(THE PROBLEM):
Copy each line from the data that has the word "Config" in it.

(MATERIAL SUPPLIED):

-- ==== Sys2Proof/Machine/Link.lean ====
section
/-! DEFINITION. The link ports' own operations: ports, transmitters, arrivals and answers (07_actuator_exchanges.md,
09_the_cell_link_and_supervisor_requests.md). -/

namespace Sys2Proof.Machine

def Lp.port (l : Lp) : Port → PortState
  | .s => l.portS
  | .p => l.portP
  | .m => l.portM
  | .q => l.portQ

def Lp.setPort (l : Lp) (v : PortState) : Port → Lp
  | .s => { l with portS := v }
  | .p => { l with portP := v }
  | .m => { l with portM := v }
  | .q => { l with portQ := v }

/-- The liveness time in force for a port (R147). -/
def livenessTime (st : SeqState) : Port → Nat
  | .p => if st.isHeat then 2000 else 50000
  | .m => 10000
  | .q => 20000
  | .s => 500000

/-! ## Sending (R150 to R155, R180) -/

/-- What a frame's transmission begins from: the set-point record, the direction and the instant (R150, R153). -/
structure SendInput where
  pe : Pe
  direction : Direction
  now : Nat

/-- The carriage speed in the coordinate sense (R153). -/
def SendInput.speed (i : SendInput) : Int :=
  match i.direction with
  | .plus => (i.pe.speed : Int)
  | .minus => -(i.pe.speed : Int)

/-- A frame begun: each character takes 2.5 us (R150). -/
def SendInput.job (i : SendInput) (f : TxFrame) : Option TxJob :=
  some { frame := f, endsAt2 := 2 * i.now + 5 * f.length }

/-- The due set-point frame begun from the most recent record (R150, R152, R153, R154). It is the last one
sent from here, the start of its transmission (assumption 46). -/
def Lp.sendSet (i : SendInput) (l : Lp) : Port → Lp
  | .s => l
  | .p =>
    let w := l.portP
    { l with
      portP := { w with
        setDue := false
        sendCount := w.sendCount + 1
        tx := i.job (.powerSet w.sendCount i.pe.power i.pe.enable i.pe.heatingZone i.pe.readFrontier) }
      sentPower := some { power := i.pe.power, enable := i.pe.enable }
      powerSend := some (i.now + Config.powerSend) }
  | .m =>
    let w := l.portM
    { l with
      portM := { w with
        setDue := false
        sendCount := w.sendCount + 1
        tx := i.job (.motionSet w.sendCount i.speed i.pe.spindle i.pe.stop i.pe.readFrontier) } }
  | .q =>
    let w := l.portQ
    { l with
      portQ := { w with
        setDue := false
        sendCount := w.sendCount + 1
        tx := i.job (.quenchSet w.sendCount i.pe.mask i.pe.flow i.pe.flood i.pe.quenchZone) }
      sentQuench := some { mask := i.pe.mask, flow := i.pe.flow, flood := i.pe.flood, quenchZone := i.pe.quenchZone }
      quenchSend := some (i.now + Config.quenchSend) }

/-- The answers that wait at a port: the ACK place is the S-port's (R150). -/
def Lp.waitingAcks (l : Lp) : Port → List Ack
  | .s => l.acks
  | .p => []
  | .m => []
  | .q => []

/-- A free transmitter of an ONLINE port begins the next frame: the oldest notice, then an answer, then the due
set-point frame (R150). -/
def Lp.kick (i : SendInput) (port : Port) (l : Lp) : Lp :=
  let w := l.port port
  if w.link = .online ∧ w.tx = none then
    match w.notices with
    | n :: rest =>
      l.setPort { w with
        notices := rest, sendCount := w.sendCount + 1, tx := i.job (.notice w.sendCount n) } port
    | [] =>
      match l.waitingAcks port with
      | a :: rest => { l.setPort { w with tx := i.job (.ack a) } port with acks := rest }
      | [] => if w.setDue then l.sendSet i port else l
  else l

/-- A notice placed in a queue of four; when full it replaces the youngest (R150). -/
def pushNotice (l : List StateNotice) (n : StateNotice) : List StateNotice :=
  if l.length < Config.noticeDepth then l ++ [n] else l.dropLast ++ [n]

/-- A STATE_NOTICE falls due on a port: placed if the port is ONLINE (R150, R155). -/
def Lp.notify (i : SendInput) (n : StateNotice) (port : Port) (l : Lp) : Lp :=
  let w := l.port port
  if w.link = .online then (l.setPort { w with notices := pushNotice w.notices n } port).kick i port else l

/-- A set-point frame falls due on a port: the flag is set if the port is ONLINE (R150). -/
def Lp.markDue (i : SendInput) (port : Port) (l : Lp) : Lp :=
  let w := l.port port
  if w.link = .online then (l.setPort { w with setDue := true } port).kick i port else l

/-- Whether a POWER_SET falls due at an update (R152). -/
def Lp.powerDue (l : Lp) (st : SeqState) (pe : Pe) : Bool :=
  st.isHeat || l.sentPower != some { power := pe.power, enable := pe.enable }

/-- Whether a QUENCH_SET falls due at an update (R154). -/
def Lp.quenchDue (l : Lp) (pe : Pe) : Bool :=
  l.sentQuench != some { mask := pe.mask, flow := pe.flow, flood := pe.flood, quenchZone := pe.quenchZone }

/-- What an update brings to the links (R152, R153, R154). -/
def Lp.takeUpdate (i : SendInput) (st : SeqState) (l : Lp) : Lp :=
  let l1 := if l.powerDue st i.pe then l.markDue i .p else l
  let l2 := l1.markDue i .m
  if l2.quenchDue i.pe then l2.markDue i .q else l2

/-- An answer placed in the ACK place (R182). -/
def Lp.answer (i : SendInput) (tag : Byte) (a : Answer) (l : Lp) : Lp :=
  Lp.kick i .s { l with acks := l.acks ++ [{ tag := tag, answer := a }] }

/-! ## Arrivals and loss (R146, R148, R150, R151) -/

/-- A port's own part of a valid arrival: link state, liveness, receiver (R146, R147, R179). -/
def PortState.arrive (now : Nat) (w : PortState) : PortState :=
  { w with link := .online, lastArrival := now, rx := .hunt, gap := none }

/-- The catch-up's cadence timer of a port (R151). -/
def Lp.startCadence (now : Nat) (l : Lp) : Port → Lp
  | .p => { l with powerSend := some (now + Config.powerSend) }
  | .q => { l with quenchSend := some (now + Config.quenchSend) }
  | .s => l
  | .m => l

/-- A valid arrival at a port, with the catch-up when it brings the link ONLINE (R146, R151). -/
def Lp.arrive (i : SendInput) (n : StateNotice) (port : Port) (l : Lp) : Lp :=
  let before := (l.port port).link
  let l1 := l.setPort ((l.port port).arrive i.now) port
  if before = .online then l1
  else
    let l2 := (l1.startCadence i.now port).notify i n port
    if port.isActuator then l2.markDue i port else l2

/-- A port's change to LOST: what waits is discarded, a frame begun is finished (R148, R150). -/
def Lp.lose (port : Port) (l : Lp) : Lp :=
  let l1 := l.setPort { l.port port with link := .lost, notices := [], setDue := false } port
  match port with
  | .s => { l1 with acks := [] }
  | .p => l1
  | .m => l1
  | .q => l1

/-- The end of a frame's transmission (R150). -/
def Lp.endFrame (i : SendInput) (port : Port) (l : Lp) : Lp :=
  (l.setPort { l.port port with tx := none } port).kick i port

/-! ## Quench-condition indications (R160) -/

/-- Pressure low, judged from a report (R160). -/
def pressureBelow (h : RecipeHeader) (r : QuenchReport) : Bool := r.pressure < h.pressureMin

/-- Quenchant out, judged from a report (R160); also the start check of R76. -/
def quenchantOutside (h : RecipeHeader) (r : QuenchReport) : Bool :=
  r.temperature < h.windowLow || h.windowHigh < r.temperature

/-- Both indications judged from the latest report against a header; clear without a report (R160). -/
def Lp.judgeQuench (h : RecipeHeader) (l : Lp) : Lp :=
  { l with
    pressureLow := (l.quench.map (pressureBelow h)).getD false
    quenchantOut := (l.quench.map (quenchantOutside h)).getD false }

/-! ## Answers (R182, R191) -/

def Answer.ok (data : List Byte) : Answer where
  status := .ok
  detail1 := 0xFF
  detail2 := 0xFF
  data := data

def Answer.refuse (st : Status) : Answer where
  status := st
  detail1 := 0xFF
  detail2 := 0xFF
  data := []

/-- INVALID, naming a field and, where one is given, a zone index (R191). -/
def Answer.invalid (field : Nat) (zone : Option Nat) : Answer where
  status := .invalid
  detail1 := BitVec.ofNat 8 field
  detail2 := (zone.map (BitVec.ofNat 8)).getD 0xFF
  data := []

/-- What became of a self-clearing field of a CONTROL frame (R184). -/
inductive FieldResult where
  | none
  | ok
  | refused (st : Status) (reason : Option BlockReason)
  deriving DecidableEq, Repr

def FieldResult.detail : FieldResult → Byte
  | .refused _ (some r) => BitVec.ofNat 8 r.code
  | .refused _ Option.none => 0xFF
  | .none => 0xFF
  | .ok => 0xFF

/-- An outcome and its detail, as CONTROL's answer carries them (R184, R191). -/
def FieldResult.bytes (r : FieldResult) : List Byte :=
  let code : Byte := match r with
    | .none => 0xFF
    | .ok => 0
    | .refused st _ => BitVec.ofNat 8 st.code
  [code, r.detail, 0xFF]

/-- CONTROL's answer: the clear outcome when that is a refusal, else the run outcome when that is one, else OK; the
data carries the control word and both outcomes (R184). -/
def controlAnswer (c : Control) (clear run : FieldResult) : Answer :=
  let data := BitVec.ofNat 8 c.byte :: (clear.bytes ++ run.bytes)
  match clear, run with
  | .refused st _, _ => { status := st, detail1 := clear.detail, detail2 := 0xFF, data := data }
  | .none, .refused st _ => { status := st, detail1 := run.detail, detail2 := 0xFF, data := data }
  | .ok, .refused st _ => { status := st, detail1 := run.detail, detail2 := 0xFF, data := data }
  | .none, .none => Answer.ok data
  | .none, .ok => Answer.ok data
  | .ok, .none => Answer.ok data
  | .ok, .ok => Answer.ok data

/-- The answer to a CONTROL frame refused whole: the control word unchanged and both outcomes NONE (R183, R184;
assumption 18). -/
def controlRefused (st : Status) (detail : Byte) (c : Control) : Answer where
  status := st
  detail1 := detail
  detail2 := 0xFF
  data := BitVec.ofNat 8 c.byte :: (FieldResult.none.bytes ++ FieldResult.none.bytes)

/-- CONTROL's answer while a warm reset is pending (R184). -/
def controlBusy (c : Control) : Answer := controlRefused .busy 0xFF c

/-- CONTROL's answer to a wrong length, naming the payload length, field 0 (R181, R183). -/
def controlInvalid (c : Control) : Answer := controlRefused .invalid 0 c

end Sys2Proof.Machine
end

(TASK RESULT):
      powerSend := some (i.now + Config.powerSend) }
      quenchSend := some (i.now + Config.quenchSend) }
  if l.length < Config.noticeDepth then l ++ [n] else l.dropLast ++ [n]
  | .p => { l with powerSend := some (now + Config.powerSend) }
  | .q => { l with quenchSend := some (now + Config.quenchSend) }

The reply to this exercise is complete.